• Collected data:
* * * * * * * * *

/-- The step's effect is one command i of an engine, under a tag and with these footprints: it joins its core's commands, held while a
chunk is open (R130), its tag's bit is cleared (R116), the chunk ends after the bundle (R123); no memory, no thread's register and
no other core changes. -/
def Commands (s u : State) (i : Instr) (eng : Engine) (tag : Nat) (foots : List (Option Foot)) : Prop :=
  let c := s.ctx.core
  u.mem = s.mem ∧ u.ctx = { s.ctx with ends := true } ∧ IssuerReg s u 0 0 ∧ OthersSame s u ∧
    (∀ k, k ≠ c → u.core k = s.core k) ∧
    (∀ n < 64, (u.core c).tags.getLsbD n = if n = tag then false else (s.core c).tags.getLsbD n) ∧
    ∃ l cmd, (u.core c).cmds = l ++ [cmd] ∧
      (l.map fun x => { x with held := false }) = ((s.core c).cmds.map fun x => { x with held := false }) ∧
      cmd.instr = i ∧ cmd.eng = eng ∧ cmd.tag = tag ∧ cmd.foots = foots.filterMap id ∧ cmd.org = s.origin ∧
      cmd.held = s.cur.chunk.isSome ∧ cmd.started = false ∧ cmd.done = false ∧
      ∀ t ck, s.issues t → t.chunk = some ck → ∃ t' ck', u.issues t' ∧ t'.chunk = some ck' ∧
        ck'.held = ck.held ++ [{ org := s.origin, eff := .cmd cmd.id }]

/-- The queue of an engine has a free entry (R287). -/
def State.queueFree (s : State) (eng : Engine) : Prop := s.queueFull s.ctx.core eng.queue s.cur.uid = false

/-- Both operand codes of a register-form instruction name v registers of the own thread (R44, R167). -/
def ownVectors (f : VF) : Prop := f.vd.toNat < 16 ∧ f.va.toNat < 16 ∧ f.vb.toNat < 16 ∧ f.ga = 0 ∧ f.gb = 0

/-- The rounding mode of the instruction is one of the five (R63, R64). -/
def State.rounds (s : State) (f : VF) : Prop :=
  f.rm.toNat ≤ 4 ∨ f.rm = 5 ∧ s.ctx.pre.tsw.toNat / 2 ^ 16 % 8 ≤ 4

/-- The value of an integer lane of w bits under U, with its source modifiers (R51, R259). -/
def intLane (w : Nat) (u neg ab : Bool) (x : Nat) : Int :=
  let y : Int := if u then (x : Int) else Int.bmod x (2 ^ w)
  let y : Int := if ab then (y.natAbs : Int) else y
  if neg then -y else y

/-! ### Heaps and baskets -/

/-- A legal heap of the own local memory at p, and nothing in the way of the accesses of a step to it (R343, R344). -/
def HeapAt (s : State) (p : Word) (off k n : Nat) : Prop :=
  ptrAddr p = 0x1F0 * 2 ^ 48 + off ∧ off % 8 = 0 ∧ off + 72 ≤ 2 ^ 18 ∧ s.cur.chunk = none ∧ s.own.cmds = [] ∧ s.poison = [] ∧
    1 ≤ k ∧ k ≤ 8 ∧ n ≤ k ∧ (s.mem64 (localPa s.ctx.core off)).toNat % 2 ^ 32 = k + 256 * n

/-- The entries of a heap in memory. -/
def heapEntries (s : State) (off n : Nat) : List Word :=
  (List.range n).map fun i => s.mem64 (localPa s.ctx.core off + 8 + 8 * i)

/-- R240: a basket word that route and rhome accept, for a core with a grant of lm bytes of local memory. -/
def basketFits (b : Word) (lm : Nat) : Prop :=
  b.toNat < 2 ^ 33 ∧ 8 ≤ b.toNat / 2 ^ 18 ∧ b.toNat / 2 ^ 18 ≤ 16384 ∧ b.toNat / 2 ^ 18 % 8 = 0 ∧ b.toNat % 8 = 0 ∧
    b.toNat % 2 ^ 18 + b.toNat / 2 ^ 18 ≤ min lm (2 ^ 18)

/-! ### Events -/

/-- Nothing changes but the thread on a slot. -/
def SlotOnly (s u : State) (c k : Nat) : Prop :=
  { u with threads := s.threads } = s ∧ ∀ key, key ≠ slotKey c k → Tab.find u.threads key = Tab.find s.threads key

/-- A new message with this body is on its way to dst. -/
def Sends (s u : State) (dst : Nat) (b : Body) : Prop := ∃ y ∈ u.net, y.dst = dst ∧ y.body = b ∧ s.fresh ≤ y.id

/-- Message m leaves the network; every other one stays as it was, and whatever else is there is new. -/
def NetTakes (s u : State) (m : Nat) : Prop :=
  (∀ y ∈ s.net, y.id ≠ m → y ∈ u.net) ∧ ∀ y ∈ u.net, y ∈ s.net ∧ y.id ≠ m ∨ s.fresh ≤ y.id

/-- The access acc of an origin's thread is answered from the core src (R29): over the network, or at once where the thread waits on the
same core, which then has its answer and its wait's event. -/
def Answered (s u : State) (src : Nat) (o : Origin) (acc : Nat) (a : Answer) : Prop :=
  (src ≠ o.core → Sends s u o.core (.answer acc a)) ∧
  (src = o.core → ∀ t x, s.bound o = some t → t.acc = some x → x.id = acc → x.ans = .none →
    ∃ t', u.thr o.core o.slot = some t' ∧ t'.acc = some { x with ans := a } ∧ t'.g = t.g ∧ t'.pc = t.pc ∧
      ∀ w, t.st = .waiting w false → t'.st = .waiting w true)

/-- No thread, no core and no byte of memory changes. -/
def Quiet (s u : State) : Prop := u.threads = s.threads ∧ u.cores = s.cores ∧ u.mem = s.mem

/-- No core but c changes, and no thread and no byte of memory. -/
def QuietBut (s u : State) (c : Nat) : Prop := u.threads = s.threads ∧ u.mem = s.mem ∧ ∀ k, k ≠ c → u.core k = s.core k

/-- Message x waits to be offered again 64 cycles later (R226, R231, R241, R248). -/
def OfferedLater (s u : State) (x : Msg) : Prop :=
  Quiet s u ∧ ∃ y ∈ u.net, y.id = x.id ∧ y.dst = x.dst ∧ y.body = x.body ∧ y.stage = .wait (s.cycle + 64)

* * * * * * * * *

• Assignment: When a line in the data holds the word "queue", show that line.

• Result:
/-- The queue of an engine has a free entry (R287). -/
def State.queueFree (s : State) (eng : Engine) : Prop := s.queueFull s.ctx.core eng.queue s.cur.uid = false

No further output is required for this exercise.